Each group provides a different piece of the puzzle: who ICE targets, who calls ICE, which neighborhoods are monitored, what times raids occur, which employers collaborate, and how agents move through schools, hospitals, streets, and workplaces.

  • Log everything in encrypted format.
  • Identify patterns in timing, geography, tactics, and cooperating institutions.
  • Cross-reference interview findings with public records to map ICE’s local infrastructure with precision.

Produce an ICE Infrastructure Map:

  • Map:

    • Known raid sites
    • Jail transfer hubs
    • Employer collaboration hotspots
    • School and hospital vulnerabilities
    • Courthouse pickup locations
  • Mark each with a threat rating (Low/Medium/High)
  • Release a redacted public version and keep an internal full version
  • You release two versions of the ICE Infrastructure Map, because they serve different purposes and protect different groups.

A public version is meant to mobilize communities, pressure institutions, expose patterns, and generate media attention without endangering sources or revealing tactics ICE can adapt to. It includes general locations, broad patterns, and safe-to-share findings. It is designed to educate, not to compromise people’s safety.

A full internal version contains sensitive details that cannot be released publicly: the names of cooperating officers, employers who tip off ICE, school administrators who share student data, hospitals that call agents on patients, exact times and days of raids, and the identities of informants. Revealing this information publicly could expose vulnerable people, jeopardize whistleblowers, allow ICE to modify its tactics, or lead to retaliation against interviewees. The internal version is for organizers only.

This dual-structure ensures the campaign has maximum public pressure while maintaining maximum operational security.


II. DISRUPTION AND OBSTRUCTION: HOW TO INTERFERE WITH ICE’S DAILY OPERATIONS

Once the map exists, the next step is to disrupt ICE’s rhythm. ICE depends on routine: early-morning arrests, quiet courthouse pickups, predictable jail transfers. If activists can make these routines unpredictable, noisy, and publicly visible, ICE’s efficiency collapses.

Conceptually, obstruction forces ICE out of the shadows. It transforms every action into a public confrontation and imposes political, financial, and operational costs.
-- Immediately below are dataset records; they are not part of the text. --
-- ==== Sys2Proof/Machine/Operands.lean ====
section
/-! DEFINITION. The operand forms: configuration registers (10_state.md R30, R31), generator fields (R26) and hash
fields (R29), each read and written with the checks of its rule. -/

namespace Sys2Proof.Machine

/-! Numbers of the named values. -/

/-- `MODE` as `RDCFG` reads it. -/
def Mode.number : Mode → Nat
  | .generators => 0
  | .hashes => 1

/-- `MODE` of an operand already checked to be 0 or 1. -/
def Mode.ofNumber (v : Nat) : Mode := if v = 0 then .generators else .hashes

/-- `variant` of a generator as `GRD` reads it (10_state.md R26). -/
def GenVariant.number : GenVariant → Nat
  | .lcg => 0
  | .mcg => 1
  | .mwc => 2
  | .lfib => 3
  | .fsr => 4

/-- The generator variant of a number, none above 4 (43_generators.md R134). -/
def GenVariant.ofNumber : Nat → Option GenVariant
  | 0 => some .lcg
  | 1 => some .mcg
  | 2 => some .mwc
  | 3 => some .lfib
  | 4 => some .fsr
  | _ => none

/-- `variant` of a hash as `HRD` reads it (10_state.md R29). -/
def HashVariant.number : HashVariant → Nat
  | .hash0 => 0
  | .hash1 => 1

/-- The hash variant of a number, none above 1: HASH2 has no rule (42_hash.md R114, R118; log entry 10). -/
def HashVariant.ofNumber : Nat → Option HashVariant
  | 0 => some .hash0
  | 1 => some .hash1
  | _ => none

/-! Configuration registers. -/

/-- The value of a configuration register (46_system.md R165). -/
def readCfg (r : CfgReg) (s : State) : Nat :=
  match r with
  | .w => s.w
  | .depth => s.depth
  | .hdepth => s.hdepth
  | .n => s.n
  | .mode => s.mode.number
  | .paranoia => s.paranoia
  | .retryMax => s.retryMax.toNat
  | .cchk => s.cchk.toNat
  | .foldSel => s.foldSel.toNat
  | .cidx => s.cidx
  | .whS1 => s.whS1
  | .whS2 => s.whS2
  | .whS3 => s.whS3
  | .rhash => s.rhash.toNat
  | .rtog => s.rtog.toNat
  | .idx0 => s.idx0.toNat
  | .idx1 => s.idx1.toNat
  | .idx2 => s.idx2.toNat
  | .idx3 => s.idx3.toNat
  | .tbytes => s.tbytes
  | .bitSize => bitSize s
  | .bitIndexMask => bitIndexMask s
  | .wmax => s.params.wmax
  | .dmax => s.params.dmax
  | .hdmax => s.params.hdmax
  | .nmax => s.params.nmax
  | .tmaxBytes => s.params.tmaxBytes
  | .xw => xw s

/-- A write of `v` to a configuration register with its check (46_system.md R164). A read-only register is a reserved
encoding (10_state.md R31), which decoding refuses; on the ill-formed term the answer is the same fault (log entry 11). R30 gives `W` 16 bits and the legal range `8 .. WMAX`, which
disagree when `WMAX` is 65536 or more: DESIGN CHOICE, the range check of R164 alone decides, and `W` then holds a value of
more than 16 bits (log entry 15). -/
def writeCfg (r : CfgReg) (v : Nat) (s : State) : Sub Unit :=
  match r with
  | .w => checkedWrite (v < 8 || s.params.wmax < v) .config s (clearInstances { s with w := v })
  | .depth => checkedWrite (v < 1 || s.params.dmax < v) .config s (clearInstances { s with depth := v })
  | .hdepth => checkedWrite (v < 1 || s.params.hdmax < v) .config s (clearInstances { s with hdepth := v })
  | .n => checkedWrite (v < 2 || s.params.nmax < v) .config s (clearInstances { s with n := v })
  | .mode => checkedWrite (1 < v) .config s (clearInstances { s with mode := Mode.ofNumber v })
  | .paranoia => checkedWrite (v < 1 || 4 < v) .config s { s with paranoia := v }
  | .retryMax => checkedWrite (255 < v) .config s { s with retryMax := BitVec.ofNat 8 v }
  | .cchk => checkedWrite (1 < v) .config s { s with cchk := v == 1 }
  | .foldSel => checkedWrite (3 < v) .operand s { s with foldSel := BitVec.ofNat 2 v }
  | .cidx => checkedWrite (s.n - 2 < v) .operand s { s with cidx := v }
  | .whS1 => checkedWrite (v < 1 || 30268 < v) .config s { s with whS1 := v }
  | .whS2 => checkedWrite (v < 1 || 30306 < v) .config s { s with whS2 := v }
  | .whS3 => checkedWrite (v < 1 || 30322 < v) .config s { s with whS3 := v }
  | .rhash => checkedWrite (2 ^ 64 ≤ v) .operand s { s with rhash := BitVec.ofNat 64 v }
  | .rtog => checkedWrite (1 < v) .operand s { s with rtog := v == 1 }
  | .idx0 => checkedWrite (2 ^ 32 ≤ v) .operand s { s with idx0 := BitVec.ofNat 32 v }
  | .idx1 => checkedWrite (2 ^ 32 ≤ v) .operand s { s with idx1 := BitVec.ofNat 32 v }
  | .idx2 => checkedWrite (2 ^ 32 ≤ v) .operand s { s with idx2 := BitVec.ofNat 32 v }
  | .idx3 => checkedWrite (2 ^ 32 ≤ v) .operand s { s with idx3 := BitVec.ofNat 32 v }
  | .tbytes | .bitSize | .bitIndexMask | .wmax | .dmax | .hdmax | .nmax | .tmaxBytes | .xw => .raised .illegal s

/-! Instance fields. The instance number is checked first (43_generators.md R134, R135; 42_hash.md R118, R119). -/

/-- The value of field `f` of `G[i]` (43_generators.md R135). -/
def readGenField (i : Nat) (f : GenField) (s : State) : Sub Nat :=
  if s.params.nmax ≤ i then .raised .operand s
  else
    match f with
    | .vec e => if s.depth ≤ e.toNat then .raised .operand s else .ok (slot (genAt s i).vec e.toNat) s
    | .index => .ok (genAt s i).index s
    | .mult => .ok (genAt s i).mult s
    | .add => .ok (genAt s i).add s
    | .lag => .ok (genAt s i).lag.toNat s
    | .carry => .ok (genAt s i).carry s
    | .variant => .ok (genAt s i).variant.number s

/-- `G[i].f <- v` with the checks of 43_generators.md R134. -/
def writeGenField (i : Nat) (f : GenField) (v : Nat) (s : State) : Sub Unit :=
  if s.params.nmax ≤ i then .raised .operand s
  else
    match f with
    | .vec e =>
      if s.depth ≤ e.toNat then .raised .operand s
      else checkedWrite (2 ^ s.w ≤ v) .operand s (setGen i { genAt s i with vec := (genAt s i).vec.set e.toNat v } s)
    | .index => checkedWrite (s.depth ≤ v) .operand s (setGen i { genAt s i with index := v } s)
    | .mult => checkedWrite (2 ^ s.w ≤ v) .operand s (setGen i { genAt s i with mult := v } s)
    | .add => checkedWrite (2 ^ s.w ≤ v) .operand s (setGen i { genAt s i with add := v } s)
    | .lag => checkedWrite (2 ^ 16 ≤ v) .operand s (setGen i { genAt s i with lag := BitVec.ofNat 16 v } s)
    | .carry => checkedWrite (2 ^ s.w ≤ v) .operand s (setGen i { genAt s i with carry := v } s)
    | .variant =>
      match GenVariant.ofNumber v with
      | none => .raised .config s
      | some x => .ok () (setGen i { genAt s i with variant := x } s)

/-- The value of field `f` of `H[i]` (42_hash.md R119). -/
def readHashField (i : Nat) (f : HashField) (s : State) : Sub Nat :=
  if s.params.nmax ≤ i then .raised .operand s
  else
    match f with
    | .vec e => if s.hdepth ≤ e.toNat then .raised .operand s else .ok (slot (hashAt s i).vec e.toNat) s
    | .idx => .ok (hashAt s i).idx s
    | .variant => .ok (hashAt s i).variant.number s

/-- `H[i].f <- v` with the checks of 42_hash.md R118. -/
def writeHashField (i : Nat) (f : HashField) (v : Nat) (s : State) : Sub Unit :=
  if s.params.nmax ≤ i then .raised .operand s
  else
    match f with
    | .vec e =>
      if s.hdepth ≤ e.toNat then .raised .operand s
      else checkedWrite (2 ^ s.w ≤ v) .operand s (setHash i { hashAt s i with vec := (hashAt s i).vec.set e.toNat v } s)
    | .idx => checkedWrite (s.hdepth ≤ v) .operand s (setHash i { hashAt s i with idx := v } s)
    | .variant =>
      match HashVariant.ofNumber v with
      | none => .raised .config s
      | some x => .ok () (setHash i { hashAt s i with variant := x } s)

end Sys2Proof.Machine
end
LOGISTICS FOR A DIRECT-RESPONSE INFRASTRUCTRE

Build a rapid-response architecture (Week 1-4):

  • Create a multilingual emergency hotline so community members can immediately report ICE sightings, raids, arrests, vehicle movement, courthouse presence, hospital surveillance, or employer-initiated stings. The hotline serves as the nerve center: it alerts volunteers, dispatches responders, verifies information, and documents every incident for legal, media, and organizing use.
  • Recruit 200-500 volunteers into alert groups
  • Divide into zones with 5-10 responders each
  • Train volunteers in:
    • filming agents without interfering
    • documenting badge numbers
    • speaking to media
    • de-escalation
  • Establish a dispatcher system:
    • rotating shifts
    • 24/7 coverage
    • clear activation protocols

LEGAL BOUNDARIES: WHAT NOT TO DO

This guide does not encourage or condone any action that violates the law. Community defense is powerful precisely because it is public, disciplined, documented, and lawful. The goal is to expose ICE, not to give the state an excuse to criminalize organizers. The following actions are illegal, dangerous, and absolutely advised against:

  • Physically blocking ICE vehicles or agents
    (This can be charged as obstruction, interference, or assault, and it gives ICE the narrative it wants.)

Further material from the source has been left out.